Stories about mass shooters can hold public officials accountable, Kraft says. What if a shooter had a history of threats and unstable behavior that were ignored by police or school officials? What if a shooter bought a gun that he shouldn’t have been allowed to buy? Without the general public knowing who the shooter was, such details might never come to light.
The killing of 17 students at Marjory Stoneman Douglas High School in Parkland was, and still is, “the story of the century,” says Julie Anderson, editor in chief of the South Florida Sun Sentinel. It’s been a crime story, a political story about gun control and student activism, a court story, and a story about the institutional failings that let the confessed shooter slip through the cracks of the school and mental health systems.
“What we’re trying to do now is really understand what happened, what led up to it, and what could have made a difference, so we can help communities make choices about what can we do differently to minimize the risk of it happening again,” Anderson says. “We’re trying to point out the systemic problems, so you have to get into details about the shooter. It reveals a lot of bureaucratic missteps or just incompetence.”
Before the massacre at Stoneman Douglas, Anderson had never heard of the contagion effect or considered whether there was an ethical issue in publishing the name and photo of a school shooter. In the first few weeks after the shooting, she started to hear the Parkland students who have become gun control activists say they wished the Sun Sentinel would leave the shooter’s name and photo out of its coverage.
It didn’t hit home for Anderson until six weeks after the shooting, when the Sun Sentinel reported the confessed killer was getting stacks of letters in jail, including love letters from teenage girls.
“The jail had never seen anything like it. It was bags and bags of fan mail,” Anderson says. “I thought, ‘That’s weird. Maybe this does have something to do with all the coverage.’”
Since then, Anderson says, the Sun Sentinel has been more careful about when and how it uses the name and image of the shooter.
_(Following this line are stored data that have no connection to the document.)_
-- ==== Sys2Proof/Machine/Matrix.lean ====
section
/-! DEFINITION. The words of the M column (R199 to R217): ply words, MDROP, MMAD, masks, clearing, sums, scales, biases,
output. -/

namespace Sys2Proof.Machine

/-! Resources (R87, R203). Tiles are 0 to 7, the array 8. -/

/-- ACC_BUSY against the lowest resource that another word still holds. -/
def Core.busyFaults (c : Core) (x : Ctx) (rs : List Nat) : List CFault :=
  match rs.findSome? fun r => (c.own.find? fun o => o.res == r && decide (x.t < o.last)).map fun o => (r, o) with
  | some (r, o) => [⟨cBusy, 0, x.desc, x.t, w64 r, descBits c.prank o.d, 0⟩]
  | none => []

/-- The register's value is the unfinished result of a word that holds one of the resources. -/
def Core.owes (c : Core) (x : Ctx) (rs : List Nat) (r : Nat × Nat) : Bool :=
  (c.early x r).any fun p => c.own.any fun o => rs.contains o.res && decide (x.t < o.last) && o.d == p.d

/-- Resources held until a cycle. -/
def Core.hold (c : Core) (x : Ctx) (rs : List Nat) (last : Nat) : Core :=
  { c with own := (c.own.filter fun o => decide (x.t < o.last)) ++ rs.map fun r => ⟨r, last, x.desc⟩ }

/-! Operand tiles (R199). -/

/-- The tile number at a ring's read cursor. -/
def Ring.head (r : Ring) : Nat := if r.tileBytes = 0 then 0 else r.rd / r.tileBytes

/-- The tile at the read cursor was pushed before cycle `t` (R83). -/
def Ring.ready (r : Ring) (t k : Nat) : Bool := (r.tile? k).any fun x => x.pushed.any fun p => decide (p < t)

/-- SCHEDULE_MISS, RING, at the read cursor. -/
def Core.ringMiss (c : Core) (d : Desc) (t g : Nat) : CFault :=
  let r := c.ring g
  ⟨cMiss, mRing, d, t, w64 g, w64 (if r.size = 0 then 0 else r.rd % r.size), 0⟩

/-- A ring that a word may not read: unconfigured (R84), or held by a SCREEN (R260). -/
def Core.ringShut (c : Core) (t g : Nat) : Bool := (c.ring g).nfr == 0 || c.screenHeld t g

/-- The fault of a word that names such a ring. -/
def Core.shutFault (c : Core) (x : Ctx) (g : Nat) : Eff := (Eff.ok c).faults [c.ringMiss x.desc x.t g]

/-- The format and codebook of the operand tile `k` of ring `g`; a frame of another format or a scale other than 1.0 is
named by its bank. -/
def Core.operand (c : Core) (g k : Nat) : Except Nat BankFmt :=
  let r := c.ring g
  let b0 := c.bank (bankOf (r.addr (k * r.tileBytes)))
  match ((r.frames k).map fun f => f / 16).find? fun b =>
      (c.bank b).fmt != b0.fmt || (c.bank b).scale != 0x3F800000 with
  | some b => .error b
  | none => .ok b0

/-- The bank for which the operand tile at a ring's read cursor is refused. -/
def Core.operandBad (c : Core) (g : Nat) : Option Nat :=
  match c.operand g (c.ring g).head with
  | .error b => some b
  | .ok _ => none

/-- The read cursor moves past tile `k`. -/
def Core.passTile (c : Core) (g k : Nat) : Core :=
  let r := c.ring g
  c.setRing g { r with rd := (k + 1) * r.tileBytes }

/-- The wait for a mask that is not armed yet (R210, R211). -/
def Core.maskWait (c : Core) (x : Ctx) : Option (Waiting × CFault) :=
  match c.mask.arming with
  | some a =>
    if x.t < a then
      some (.reg x.k a, ⟨cMiss, mScore, x.desc, x.t, w64 (4 * 256),
        (c.mask.d.map (descBits c.prank)).getD 0, 0⟩)
    else none
  | none => none

/-- The armed mask, sampled and disarmed (R211). -/
def Core.takeMask (c : Core) : Core × Option (List Byte × Option W32) :=
  match c.mask.armed, c.mask.block with
  | true, some b => ({ c with mask := { c.mask with armed := false } }, some (b, c.mask.value))
  | _, _ => (c, none)

/-- An operation on the array before its operands arrive. -/
def emptyRun : MRun :=
  { d := ⟨0, .M, 0, 0, 0⟩, dense := false, a := 0, gw := 0, ga := 0, sb := 0, cap := 0, lanes := 0, opens := false,
    zeroes := false, keep := false, int := false, kt := 256, afmt := 0, acb := [], wfmt := 0, wcb := [], mask := none,
    ra := [], rb := [], budget := 0, slots := 0, act := [], wgt := [], plies := [], tileTag := 0, count := 0, cursor := 0,
    total := [], resid := [], covAdd := [], totAdd := none, quanta := 0, stopped := false, failed := false }

/-- A movement of an operand into the array. -/
def intake (d : Desc) (dep lane unit : Nat) (kind : MoveKind) (ring : Option (Nat × Nat)) : Move :=
  { d := { d with start := dep }, k := d.k, cls := 0, lane := lane, unit := unit, kind := kind, ring := ring, beat := 256,
    tag := none, lanes := [], bytes := [], fl := 0 }

/-- Formats a ply word takes as activations (R200). -/
def plyAct (fmt : Nat) : Bool := fmt == 4 || fmt == 5 || fmt == 11 || fmt == 8 || fmt == 9 || fmt == 10

/-- The activation tile streams in from t + 8 (R205). -/
def Core.streamAct (c : Core) (x : Ctx) (lane ga k n : Nat) : Eff :=
  let r := c.ring ga
  let off := k * r.tileBytes
  c.startRead x.t (intake x.desc (x.t + 8) (lane + 4) 5 .actIn (some (ga, off))) 4 (x.t + 8) (r.runs off n)

/-- The ply words (R204 to R206). ACC_BUSY stands before what the holder's own unfinished span leaves undecided: its
result in s[sb], and whether the block is open (R203, with the row of its change table; DEDUCED, log 40). The ply tile
checked at issue is the one at the read cursor; a later ply is checked when its header is read (R199; DEDUCED, log 54). -/
def plyWord (opens zeroes keep : Bool) (a : BitVec 3) (gw ga : BitVec 4) (sb : BitVec 6) (cap : BitVec 4) (lg : BitVec 1)
    (x : Ctx) (c : Core) : Eff :=
  let a := a.toNat
  let gw := gw.toNat
  let ga := ga.toNat
  let ra := c.ring ga
  let last := x.t + 128 * cap.toNat + 160
  let k := ra.head
  let b := c.boundOf a
  let kv := c.coverOf a
  let reads := opens || kv.cursor != kv.count
  if c.ringShut x.t gw then c.shutFault x gw
  else if c.ringShut x.t ga then c.shutFault x ga
  else
    match c.operand ga k with
    | .error b => Eff.illegal c x [b]
    | .ok fmt =>
      if !plyAct fmt.fmt then Eff.illegal c x [fmt.fmt, (c.bank (bankOf ((c.ring gw).addr (c.ring gw).rd))).fmt]
      else if reads && (c.operandBad gw).isSome then Eff.illegal c x (c.operandBad gw).toList
      else if !zeroes && kv.kind == 2 then Eff.illegal c x [a]
      else
        let n := 128 * 256 * fmtWidth fmt.fmt / 8
        let busy := c.busyFaults x [a, 8]
        let pre := busy
          ++ (if ra.tileBytes < n || !ra.ready x.t k || (opens && !ra.act) then [c.ringMiss x.desc x.t ga] else [])
          ++ (if !opens && !b.opened && (c.busyFaults x [a]).isEmpty then [c.ringMiss x.desc x.t gw] else [])
        if c.owes x [a, 8] (sReg sb.toNat) then (Eff.ok c).faults pre
        else match c.maskWait x with
        | some w => { Eff.waits c w with flt := pre }
        | none =>
          c.checked x [sReg sb.toNat] [(sReg sb.toNat, last)] pre fun c =>
            let m := c.takeMask
            let c := ((m.1.hold x [a, 8] last).useRing x.desc gw (c.ring gw).rd).useRing x.desc ga ra.rd
            let lane := 8 * lg.toNat
            let run := { emptyRun with
              d := x.desc, a := a, gw := gw, ga := ga, sb := sb.toNat, cap := cap.toNat, lanes := lane, opens := opens
              zeroes := zeroes, keep := keep, afmt := fmt.fmt, mask := m.2
              ra := if opens then Tab.get (List.replicate 128 0) ra.amax k else []
              rb := if opens then Tab.get (List.replicate 128 0) ra.sidecars (k % ra.cap) else []
              budget := (c.sget sb.toNat).toNat % 2 ^ 32
              tileTag := kv.tile, count := kv.count.toNat, cursor := if opens then 0 else kv.cursor.toNat }
            let c := { c with array := some run }
            let c := if keep then c else c.passTile ga k
            (c.streamAct x lane ga k n).also
              ((if reads then [(x.t + 4, phRead, .plyHeaderRead x.k 0)] else []) ++ [(last, phStart, .plySpanEnd x.k)])

def execMply (a : BitVec 3) (gw ga : BitVec 4) (sb : BitVec 6) (cap : BitVec 4) (l : BitVec 1) (s : State) :
    Host.Outcome State Fault Refusal :=
  s.issueOn (plyWord true false false a gw ga sb cap l)
def execMplyz (a : BitVec 3) (gw ga : BitVec 4) (sb : BitVec 6) (cap : BitVec 4) (l : BitVec 1) (s : State) :
    Host.Outcome State Fault Refusal :=
  s.issueOn (plyWord true true false a gw ga sb cap l)
def execMplyk (a : BitVec 3) (gw ga : BitVec 4) (sb : BitVec 6) (cap : BitVec 4) (l : BitVec 1) (s : State) :
    Host.Outcome State Fault Refusal :=
  s.issueOn (plyWord true false true a gw ga sb cap l)
def execMplyzk (a : BitVec 3) (gw ga : BitVec 4) (sb : BitVec 6) (cap : BitVec 4) (l : BitVec 1) (s : State) :
    Host.Outcome State Fault Refusal :=
  s.issueOn (plyWord true true true a gw ga sb cap l)
def execMres (a : BitVec 3) (gw ga : BitVec 4) (sb : BitVec 6) (cap : BitVec 4) (l : BitVec 1) (s : State) :
    Host.Outcome State Fault Refusal :=
  s.issueOn (plyWord false false false a gw ga sb cap l)

/-- The header at the head of ring `gw`: R83's check, its tag, its bytes, R188's checks against the block's tile tag and
count (none for a new block) and cursor. -/
def Core.readHdr (c : Core) (t fr : Nat) (races : Racing) (d : Desc) (gw : Nat) (block : Option (Half × Nat))
    (cursor : Nat) : Eff × Option Hdr :=
  let r := c.ring gw
  let k := r.head
  let miss := c.ringMiss d t gw
  if !r.ready t k then ((Eff.ok c).faults [miss], none)
  else
    let off := k * r.tileBytes
    let f := frameOf (r.addr off)
    let tags := c.tagFault t f (r.wantTag off) d
    let m := c.readBank t fr races (r.addr off) 0x440 0 d
    match m.2 with
    | none => (m.1.faults tags, none)
    | some bs =>
      let h := parseHdr bs
      let e := m.1.faults tags
      if h.bad then
        (e.faults [⟨cIllegal, 0, d, t, ((c.col d.col).word d.addr).setWidth 64, w64 f, 0⟩], none)
      else if h.index != cursor || (block.any fun b => b.1 != h.tile || b.2 != h.count)
          || decide (r.tile < 1 + h.dataFrames) then (e.faults [miss], none)
      else if !tags.isEmpty then (e, none)
      else (e, some h)

/-- What a header read does to the operation (R191): the block's quantities, the ply consumed or the end. A ply consumed in slot 1 or
later whose tile lies in banks of unlike formats, or of a scale other than 1.0, is refused (R199; DEDUCED, log 54). -/
def Core.takePly (c : Core) (t : Nat) (a : MRun) (h : Hdr) (slot : Nat) : Eff :=
  let a := if a.opens && slot = 0 then
      { a with tileTag := h.tile, count := h.count, total := h.q.map safeMass, totAdd := some (safeMass h.qmass) }
    else a
  if a.slots = a.cap || decide (a.budget < h.cost) then
    Eff.ok { c with array := some { a with stopped := true, resid := h.q.map safeMass } }
  else match if slot = 0 then none else c.operandBad a.gw with
  | some b =>
    (Eff.ok { c with array := some { a with failed := true } }).faults
      [⟨cIllegal, 0, a.d, t, ((c.col a.d.col).word a.d.addr).setWidth 64, w64 b, 0⟩]
  | none =>
    let r := c.ring a.gw
    let k := r.head
    let off := k * r.tileBytes
    let a' := { a with
      budget := a.budget - h.cost, slots := a.slots + 1, cursor := a.cursor + 1, quanta := a.quanta + h.cost
      covAdd := a.covAdd ++ [safeMass h.pmass], plies := a.plies ++ [⟨h.fmt, h.ncode, h.pexp, h.cb, []⟩] }
    let c := ({ c with array := some a' }).passTile a.gw k
    let dep := a.d.start + 128 * slot + 8
    let e := c.startRead t (intake a.d dep a.lanes 7 (.plyIn slot (h.fmt == 3)) (some (a.gw, off + 4096))) 4 dep
      (r.runs (off + 4096) h.dataBytes)
    e.also (if a'.cursor < a'.count then
      [(a.d.start + 128 * (slot + 1) + 4, phRead, .plyHeaderRead a.d.k (slot + 1))] else [])

/-- PLY HEADER READ for slot `slot` (R188, R191, R205). -/
def execPlyHeaderRead (k slot : Nat) (s : State) : Host.Outcome State Fault Refusal :=
  let races := s.racesNow k 0
  s.atCore k fun t fr c =>
    match c.array with
    | none => Eff.ok c
    | some a =>
      if a.failed then Eff.ok c
      else
        let block := if a.opens && slot = 0 then none else some (a.tileTag, a.count)
        let r := c.readHdr t fr races a.d a.gw block a.cursor
        r.1.andThen fun c =>
          match r.2 with
          | none => Eff.ok (c.intoArray fun a => { a with failed := true })
          | some h => c.takePly t a h slot

/-- The elements of a tile, row-major. -/
def Core.tileVals (c : Core) (a : Nat) : List W32 := Tab.slice 0 c.acc (16384 * a) 16384

def Core.setTile (c : Core) (a : Nat) (v : List W32) : Core := { c with acc := Tab.splice 0 (16384 * a) v c.acc }

/-- The bound store after a ply word (R191, R193). -/
def MRun.bound (a : MRun) (b : Bound) (all : Bool) : Bound :=
  let b := if a.zeroes then zeroBound else if a.opens then b.close all else b
  let b := if a.opens then
      { b with opened := true, ra := fromLine a.ra, rb := fromLine a.rb, total := fromLine a.total
               totm := match a.totAdd with
                 | some q => addUp b.totm q
                 | none => b.totm }
    else b
  { b with
    covm := a.covAdd.foldl addUp b.covm
    resid := if a.cursor < a.count then fromLine a.resid else [] }

/-- PLY SPAN END (R206): everything a ply word does to its tile, at the last cycle of its span. -/
def Core.endPly (c : Core) (t : Nat) (a : MRun) : Core :=
  let kv := c.coverOf a.a
  let b := a.bound (c.boundOf a.a) (kv.cursor == kv.count)
  let acc := if a.zeroes || kv.kind == 0 then List.replicate 16384 0 else c.tileVals a.a
  let act := operandVals a.afmt a.acb a.act
  let r := a.plies.foldl (fun (s : List W32 × Flags) p =>
    let q := plyPass act p s.1
    (q.1, s.2 ||| q.2)) (acc, 0)
  let kv' : Cover :=
    { quanta := BitVec.ofNat 19 (min ((if a.zeroes then 0 else kv.quanta.toNat) + a.quanta) 524287)
      sat := if a.zeroes then false else kv.sat
      kind := 1, tile := a.tileTag, count := BitVec.ofNat 4 a.count, cursor := BitVec.ofNat 4 a.cursor, cov := kv.cov }
  let c := ((c.setTile a.a (applyMask a.mask false r.1)).setBound a.a b).setCover a.a (kv'.sync b)
  let c := c.sset a.sb (w64 a.budget)
  if r.2 = 0 then c else c.setFlags t r.2

def execPlySpanEnd (k : Nat) (s : State) : Host.Outcome State Fault Refusal :=
  s.atCore k fun t _ c =>
    match c.array with
    | none => Eff.ok c
    | some a => Eff.ok { (if a.failed then c else c.endPly t a) with array := none }

/-! MDROP (R207). -/

/-- MDROP a, gw ends an open block without consuming it. -/
def execMdrop (a : BitVec 3) (gw : BitVec 4) (s : State) : Host.Outcome State Fault Refusal :=
  s.issueOn fun x c =>
    let a := a.toNat
    let gw := gw.toNat
    if c.ringShut x.t gw then c.shutFault x gw
    else
      c.checked x [] [] (c.busyFaults x [a]) fun c =>
        let c := (c.hold x [a] (x.t + 8)).useRing x.desc gw (c.ring gw).rd
        (Eff.ok c).also (if (c.boundOf a).opened then [(x.t + 4, phRead, .mdropPop x.k a gw true x.desc)] else [])

/-- A tile position popped unread (R207). -/
def Core.dropTile (c : Core) (t gw : Nat) : Core :=
  let k := (c.ring gw).head
  (c.passTile gw k).popTile t gw (k * (c.ring gw).tileBytes)

/-- Up to `n` positions popped; `false` where one was not pushed. -/
def Core.dropTiles (c : Core) (t gw : Nat) : Nat → Core × Bool
  | 0 => (c, true)
  | n + 1 => if (c.ring gw).ready t (c.ring gw).head then (c.dropTile t gw).dropTiles t gw n else (c, false)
It’s a small change at one newspaper, but it might be a sign of something bigger. The experts and working journalists interviewed for this article say they’re sensing a shift in conventional wisdom. Even if newsrooms aren’t changing their practices, journalists are talking about the idea of mass shootings as a social contagion, and thinking about whether their coverage acts as a vector.
The “who” in a major news story isn’t going anywhere without a wholesale rethinking of what journalism is and does. What seems more likely is that a new set of best practices will emerge—much as they have for covering suicide, mental illness and sexual assault. It’s likely to focus on areas of broad agreement: don’t publish a killer’s manifesto; don’t keep score of the deadliest mass shootings of all time; avoid photos of the killer; avoid repeating the killer’s name in contexts where it’s irrelevant, like profiles of victims and survivors.
“I’m not naïve enough to think that change is going to happen overnight, but I think we will see some changes,” says Dahmen, the University of Oregon journalism professor. “Journalism has a moral responsibility to seek truth, but also to minimize harm. No well-intentioned journalist wants to create harm. They want to inform audiences, and they’re just doing it the way they’ve always done it.”